Ikoria: Lair of Behemoths
- Released: April 17, 2020 (Asia) May 15, 2020 (rest of world)
- Size: 274 cards
- Development code: Cricket
- Expansion code: IKO
| ← Theros Beyond Death | Zendikar Rising → |

= Ikoria: Lair of Behemoths =

Magic: The Gathering expansion set

Ikoria: Lair of Behemoths is a Magic: The Gathering expansion set. It is not part of block. The sets development codename is "Cricket", and its expansion code is IKO. The set was released on April 17, 2020 in Asia and on May 15, 2020 in the rest of the world. The release date of the set was delayed due to the COVID-19 pandemic.

== Themes ==
Ikoria: Lair of Behemoths takes place in a world full of monsters and is about "building your own monsters". The plane of Ikoria "combines elements of Shards of Alara and Zendikar (and a bit of Khans of Tarkir) while adding its own spin for a unique identity. [...] This plane is largely untamed and home to strong mana and it is divided into five biomes. Humanity is on the fringes, living in a few fortress-like cities or living in rugged survivalist camps, Zendikar-style.
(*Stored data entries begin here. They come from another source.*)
-- ==== Sys2Proof/Machine/Copy.lean ====
section
/-! DEFINITION. The copy engines (spec/12 R247–R254), and the steps of every engine command: its start, its completion
and a copy's data reaching its vitrine page. -/

namespace Sys2Proof.Machine

/-! ### Copy records (R247) -/

def Cmd.w (c : Cmd) (k : Nat) : W64 := c.recWords.getD k 0
def Cmd.mem (c : Cmd) : W64 := c.w 0
def Cmd.dir (c : Cmd) : Nat := ((c.w 1).extractLsb' 62 2).toNat
def Cmd.fresh (c : Cmd) : Bool := (c.w 1).getLsbD 61
def Cmd.rows (c : Cmd) : Nat := ((c.w 1).extractLsb' 44 12).toNat + 1
def Cmd.elems (c : Cmd) : Nat := ((c.w 1).extractLsb' 0 32).toNat
def Cmd.stride (c : Cmd) : Nat := (c.w 2).toNat
def Cmd.compVA (c : Cmd) : W64 := c.w 3
def Cmd.scr (c : Cmd) : W64 := c.w 4
/-- The limits of R247 that every copy with a record keeps; a misaligned COMP breaks its field (R248) (DEDUCED: log entry 34). -/
def Cmd.recordBad (c : Cmd) : Bool :=
  2 ≤ c.dir || (c.w 1).extractLsb' 56 5 ≠ 0 || (c.w 1).extractLsb' 32 12 ≠ 0 || c.elems = 0 || 65536 < c.elems ||
    c.w 6 ≠ 0 || c.w 7 ≠ 0 || c.compVA.toNat % 8 != 0
def memFmt (c : Cmd) : Fmt := (descFmt c.mem).getD .raw
/-- A raw side meets only a raw side (R249). -/
def rawMismatch (a b : W64) : Bool := (descFmt a = some .raw) != (descFmt b = some .raw)
/-- The record operand. -/
def recordOpnd (c : Cmd) : Opnd := ⟨c.b, 64, true, descFmt c.b = some .raw⟩
/-- The scratch operand a register names, of the record's rows. -/
def scratchOpnd (c : Cmd) (d : W64) (read : Bool) : Opnd :=
  ⟨d, c.rows * rowBytesOf (descFmt d) (descBlog d) (min c.elems 65536), read, true⟩
/-- The record read at the start cycle. -/
def State.withRecord (s : State) (c : Cmd) : Cmd :=
  let (bs, bad) := s.copyBytes c.core (recordOpnd c)
  { c with recWords := (groupsLE 8 8 bs).map (BitVec.ofNat 64), poison := bad }
/-- The scratch source read at the start cycle. -/
def State.withSource (s : State) (c : Cmd) (o : Opnd) : Cmd :=
  if c.dir = 1 then
    let (bs, bad) := s.copyBytes c.core o
    { c with src := bs, poison := c.poison || bad }
  else c

/-! ### Memory of an engine thread (R251, R271) -/

/-- Bytes of one page read under one translation, word by word: poisoned lines read zero and are noted (R249, R251). -/
def State.blockLoad (s : State) (n : Nat) (asid : Asid) (f : Table Nat) (fresh : Bool) (e : Pte) (first : Bool) (va : VA) : Nat → Nat →
    List Byte × Table Nat × Bool × State
  | 0, _ => ([], f, false, s)
  | fuel + 1, len =>
    if len = 0 then ([], f, false, s)
    else
      let k := min len (8 - va.toNat % 8)
      let pa := e.pa va
      let (bs, f1, bad, s1) : List Byte × Table Nat × Bool × State :=
        if s.poisoned pa then (List.replicate k 0, f, true, s)
        else
          let (x, f1, s1) := s.loadAt n f (fresh || e.cls = .device) asid va k e pa
          let s2 := if first || va.toNat % 128 = 0 then s1.readHeat n asid va e pa else s1
          (leBytes k x.toNat, f1, false, s2.present n asid va e)
      let (bs', f2, bad', s2) := s1.blockLoad n asid f1 fresh e false (va + BitVec.ofNat 56 k) fuel (len - k)
      (bs ++ bs', f2, bad || bad', s2)
/-- Blocks read, each translated once (R249); a page that does not translate reads zero. -/
def State.blocksLoad (s : State) (n : Nat) (asid : Asid) (f : Table Nat) (fresh : Bool) : List (VA × Nat) → List Byte × Table Nat × Bool × State
  | [] => ([], f, false, s)
  | (va, k) :: ps =>
    let (bs, f1, bad, s1) : List Byte × Table Nat × Bool × State := match s.entry asid va with
      | none => (List.replicate k 0, f, false, s)
      | some e =>
        let s0 := (s.keepXlat asid va e).classify n false asid va e (e.pa va)
        s0.blockLoad n asid f fresh (s0.classed e) true va k k
    let (bs', f2, bad', s2) := s1.blocksLoad n asid f1 fresh ps
    (bs ++ bs', f2, bad || bad', s2)
/-- Bytes of memory read by a thread. -/
def State.threadLoad (s : State) (n : Nat) (asid : Asid) (f : Table Nat) (fresh : Bool) (va : VA) (len : Nat) : List Byte × Table Nat × Bool × State :=
  s.blocksLoad n asid f fresh (pagesOf va len)
/-- The first trap or page fault of a range; poison does not stop a copy (R251) (DEDUCED: log entries 45 and 100). -/
def State.copyStop (s : State) (k : Kind) (asid : Asid) (va : VA) (n : Nat) : Option (Trap ⊕ (VA × Bool)) :=
  if inLocal va || inRope va then some (.inl ⟨0x06, ofVA va, 0⟩) else s.rangeStop true k asid va n
/-- What stops a Bump (R251, R252): the issuing core's bank, or memory as an atomic. -/
def State.bumpStop (s : State) (n : Nat) (asid : Asid) (va : VA) : Option (Trap ⊕ (VA × Bool)) :=
  if va.toNat % 8 ≠ 0 then some (.inl ⟨0x03, ofVA va, 0⟩)
  else if inLocal va then
    match s.placeLocal n va 8 true with
    | .scratch _ => none
    | .trap t => if t.cause = 0x13 then none else some (.inl t)
    | _ => some (.inl ⟨0x06, ofVA va, 0⟩)
  else s.copyStop .atomic asid va 8
/-- What a Bump meets when it is performed, poison or a stale granule: it adds nothing then (R100, R251, R326). -/
def State.bumpLost (s : State) (n : Nat) (asid : Asid) (va : VA) : Option Trap :=
  if inLocal va then
    match s.placeLocal n va 8 true with
    | .trap t => if t.cause = 0x06 then none else some t
    | _ => none
  else match s.entry asid va with
    | some e => if s.poisoned (e.pa va) then some ⟨0x13, ofVA va, 0⟩ else none
    | none => none
/-- Bump (R252): the thread's release of device scope, then the addition at home or in the bank. -/
def State.bump (s : State) (n : Nat) (asid : Asid) (f : Table Nat) (va : VA) (x : W64) : Table Nat × State :=
  let s1 := s.publish n .device f
  if (s.bumpLost n asid va).isSome then (f, s1)
  else if inLocal va then
    (f, s1.onCore n fun c =>
      let o := va.toNat - scrBase
      if o + 8 ≤ c.banks.slen then { c with banks := c.banks.store o 8 (c.banks.read o 8 + x) 0xFFFFFFFFFFFFFFFF } else c)
  else match s1.entry asid va with
    | none => (f, s1)
    | some e =>
      let pa := e.pa va
      let s2 := (s1.keepXlat asid va e).classify n true asid va e pa
      let e2 := s2.classed e
      let (old, f1, s3) := s2.loadAt n f true asid va 8 e2 pa
      let (f2, s4) := s3.storeAt f1 asid va 8 (old + x) 0xFFFFFFFFFFFFFFFF e2 pa
      (f2, (if hasOrder e2 pa then s4.fillHeat pa else s4.heatUp pa true).publish n .device f2)

/-! ### Rows (R249) -/

/-- Address of memory row r. -/
def Cmd.rowVA (c : Cmd) (r : Nat) : VA := addr c.mem + BitVec.ofNat 56 (r * c.stride)
/-- A row's bytes carried from one side's format to the other's, `len` of them. -/
def carry (fa : Fmt) (ba : Nat) (fb : Fmt) (bb n len : Nat) (bs : List Byte) : List Byte :=
  if fa = fb && ba = bb then fitLen len (blockBytesOf fb bb (blocksIn fa ba n bs)) else fitLen len (encodeRow fb bb (decodeRow fa ba n bs))
/-- The memory rows of a copy, read in order. -/
def State.loadRows (s : State) (c : Cmd) (f : Table Nat) (len : Nat) : Nat → Nat → List (List Byte) × Table Nat × Bool × State
  | 0, _ => ([], f, false, s)
  | k + 1, r =>
    let (bs, f1, bad, s1) := s.threadLoad c.core c.asid f c.fresh (c.rowVA r) len
    let (rest, f2, bad', s2) := s1.loadRows c f1 len k (r + 1)
    (bs :: rest, f2, bad || bad', s2)
/-- What stops the rows of memory. -/
def State.rowsStop (s : State) (c : Cmd) (k : Kind) (len : Nat) : Option (Trap ⊕ (VA × Bool)) :=
  (List.range c.rows).findSome? fun r => s.copyStop k c.asid (c.rowVA r) len
def State.compStop (s : State) (c : Cmd) : Option (Trap ⊕ (VA × Bool)) :=
  if c.compVA = 0 then none else s.bumpStop c.core c.asid (addr c.compVA)
/-- The completion object of a record. -/
def Cmd.compOf (c : Cmd) : Option (W64 × W64) := if c.compVA = 0 then none else some (c.compVA, 1)
/-- A copy under way: the thread's floors, its writes, its completion object. -/
def copyGo (s : State) (c : Cmd) (f : Table Nat) (bad : Bool) (bytes : Nat) (ws : List CmdWrite) : Start :=
  .go ⟨s.onCmd c.id fun d =>
      { d with floors := f, comp := c.compOf, poison := bad || c.poison, recWords := c.recWords, src := c.src, chain := c.chain },
    0, s.lat.copy + bytes / 256, ws⟩
def stopOr (o : Option (Trap ⊕ (VA × Bool))) (go : Start) : Start :=
  match o with | some (.inl t) => .trap t | some (.inr (va, w)) => .hold va w | none => go

/-! ### The commands -/

def State.copyLast (s : State) (n : Nat) : Option Nat := if n % 2 = 0 then (s.rope (ropeOf n)).copy0 else (s.rope (ropeOf n)).copy1
def isCopy (i : Instr) : Bool := majorOf i == 0x3B
/-- The copy engine of a core is busy (R250). -/
def State.copyBusy (s : State) (n : Nat) : Bool :=
  (match s.copyLast n with | some t => s.now < t + 16 | none => false) ||
    16 ≤ (s.cmds.filter fun c => isCopy c.instr && c.core / 8 == n / 8 && c.core % 2 == n % 2 && c.phase != .waiting).length
/-- Orders 3 to 5 of the two register descriptors of a copy, before its record is used. -/
def State.copyFirst (s : State) (c : Cmd) (a : Option W64) : Option Trap :=
  let ds := c.b :: a.toList
  firstTrap [(ds.any tagBad || (a.isNone && tagBad c.a), 0x07), (ds.any fun d => descOff d % 16 != 0, 0x03),
    (!s.descIn c.core c.asid (recordOpnd c), 0x06)]
/-- MEM's tag and alignment (orders 3 and 4). -/
def memFirst (c : Cmd) : Option Trap :=
  firstTrap [(tagBad c.mem, 0x07), (descBlog c.mem != 0 && (addr c.mem).toNat % 16 != 0, 0x03)]
def strideBad (c : Cmd) : Bool := descBlog c.mem != 0 && c.stride % 16 != 0
/-- The record's words of R247 limits and its descriptor (order 6). -/
def State.recordStop (s : State) (c : Cmd) : Bool := c.recordBad || s.descBad c.core (recordOpnd c)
Ikoria's wild terrain is dominated by the monsters, who rampage unchecked. [...] In terms of both the lore and the cards, humans are on the fringes and the best they can do is either try to tame the smaller beasts or simply stay out of their way. [...] The civilized beings are more prey than predator and they have to learn to live in a world that doesn't favor them".

This set has a bottom-up design "with a flexible and popular theme: multicolor matters"; "the bottom-up design model takes place when Wizards decides on a mechanical theme for the set (usually a broad one) and designs an in-universe setting with that gameplay theme in mind. [...] Ikoria: Lair of Behemoths also focused on wedges, but in the lore, this was a world of giant mutant monsters, not feuding clans".

== Mechanics ==
Ikoria: Lair of Behemoths introduced a new keyword called mutate. You can mutate a creature you control with mutate by paying the stated cost, and then placing the card either below or above any other creature that isn't a Human. Dot Esports highlighted that "Ikoria is all about monsters and that means the mechanics complement big creatures. In this set, you’ll be able to befriend monsters with companion, change monsters by mutating them or giving them new keywords, and even exchange them for value using cycling".

== Reception ==
Louis Kemner, for CBR, highlighted that the Ikoria: Lair of Behemoths set "is not unlike Zendikar and the shards of Alara, with some elements of Tarkir thrown in. It's a wedge-based, wild world of beasts, powerful magic and humanity's struggle to either tame or survive these monsters. This translates into some interesting mechanics and cycles in this set. [...] Many Mutate creatures have abilities that trigger when the creature mutates, and a given creature can have more than one Mutate card under it, building up a whole list of abilities. Humans cannot mutate, but any other creature is fair game, and a creature with mutate may enter the battlefield normally and have a different Mutate creature enhance it. [...] The Cycling ability is an old one dating back to before the Modern card frames (2003). But Cycling has appeared many times for good reasons: it's flexible and effective".

In April 2020, Zvi Moshowitz, for CoolStuffInc, wrote "I hate Ikoria: Lair of Behemoths. This set is an abomination. [...] Rather than admit Throne of Eldraine pushed too far, power levels (even ignoring companions) continue to be pushed in ways that will damage the long term interests of the game on all fronts. [...] Everything has tons of text and is trying to do everything at once, complexity is super high, all the power is focused on higher rarities and is essentially screaming at us. The set's themes are mutation, humans and nonhumans, companions, wedges, ability counters and cycling. Sam Black [of Star City Games] says that companions are the worst mechanic for the health of Magic since Phyrexian mana. I think this is being unfair to Phyrexian mana. [...] I intentionally didn't focus much on companions during the main part of the set review, because I hold out hope that the companions won't be with us for too long. Or that if that doesn't happen, that there will be new companions, so we should think about cards with less of a focus on the companions on offer now. In the short term, it's going to be very tough to not run a companion".

In June 2020, Charlie Hall, for Polygon, commented that the new companion type of card introduced in this set was essentially nerfed "just a few weeks after they were released [...] in an attempt to restore more balance to the game. Unlike the vast majority of cards in Magic, companions are played from a subset of cards called the 'sideboard.' The sideboard is a small collection of cards that players use in organized play to augment their deck across multiple rounds. Previously, companions could be cast (brought into play) directly from the sideboard. [...] Wizards changed that mechanic. As of June 1, players will need to spend mana to move companions into their hand. Once in their hand, only then can they be brought into play. [...] This is a notable deviation for Wizards. Traditionally the developers and publishers of Magic simply ban individual cards from individual formats of play. A rules change — especially to a new type of card that has only been out for a few weeks — is therefore highly unusual".